- WHAT IS REQUIRED: Return the count of lines in the records that include the string "which", and nothing besides it.

- RECORDS TO PROCESS:

/-! ### Messages to queues (R36 to R41) -/

/-- A message enters its destination, or stays in the sending NI, which retries it (R39, R40); one to a launch that has
ended is dropped. -/
def State.deliver (s : State) (k : Nat) (m : Msg) : State :=
  if !s.inOrder k m then s
  else if (s.launchFor m).isNone then s.dropMsg k
  else match s.takerOf m with
    | none => s
    | some n => match (s.core n).receive m with
      | some x => (s.dropMsg k).setCore n x
      | none => { s with net := modifyNth s.net k (fun m => { m with retried := true }) }

/-- The k-th message if its body is of a kind. -/
def State.msgAt (s : State) (k : Nat) (p : MsgBody → Bool) : Option Msg :=
  match s.net[k]? with
  | some m => if p m.body then some m else none
  | none => none

/-- The k-th message is of a kind, and what becomes of it. -/
def State.onMsg (s : State) (k : Nat) (p : MsgBody → Bool) (f : Msg → State) : State :=
  match s.msgAt k p with
  | some m => f m
  | none => s

def isData : MsgBody → Bool
  | .data .. => true
  | _ => false

def isSpawn : MsgBody → Bool
  | .spawn .. => true
  | _ => false

def isMigrate : MsgBody → Bool
  | .migrate .. => true
  | _ => false

def isCall : MsgBody → Bool
  | .call .. => true
  | _ => false

def isReply : MsgBody → Bool
  | .reply .. => true
  | _ => false

/-- A write of another package to global memory homed here, a multicast's line among them (R166, R239). -/
def isPeerWrite : MsgBody → Bool
  | .globalAccess (.store ..) _ _ | .mcast .. => true
  | _ => false

/-- No write that the same package sent before is still on its way to its home: a peer package's writes become visible in the
order in which they were received (R166). -/
def State.peerTurn (s : State) (k : Nat) (m : Msg) : Bool :=
  !isPeerWrite m.body || !(s.net.take k).any (fun a => a.src.pkg == m.src.pkg && isPeerWrite a.body && !s.outgoing a)

/-- The five kinds of Table 2.7. -/
def isQueued (b : MsgBody) : Bool := isData b || isSpawn b || isMigrate b || isCall b || isReply b

/-! ### SPAWN's question and its answer (R42, R43) -/

/-- An answer of the core n to the sender of m. -/
def State.answerTo (s : State) (n : Nat) (m : Msg) (body : MsgBody) : State :=
  s.post n { s.msgFrom n m.slot m.src body with key := m.key }

/-- The target of a SPAWN takes the child: its arrival queue has a free entry and its oasis is empty (R42). -/
def CoreSt.accepts (k : CoreSt) : Bool := decide (k.arrivalUsed < 16) && k.oasis == []

/-- An arrival-queue entry is reserved (R42). -/
def CoreSt.reserve (k : CoreSt) : CoreSt := if k.accepts then { k with reserved := k.reserved + 1 } else k

/-- Where the context that a message names is now, on a core that it leaves or comes to included (R203, R358). -/
def State.contextAt (s : State) (m : Msg) : Option Where :=
  ((s.launchFor m).bind (find s.launches)).bind (fun x => find x.places m.dst.lcn)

- TASK ANSWER: 2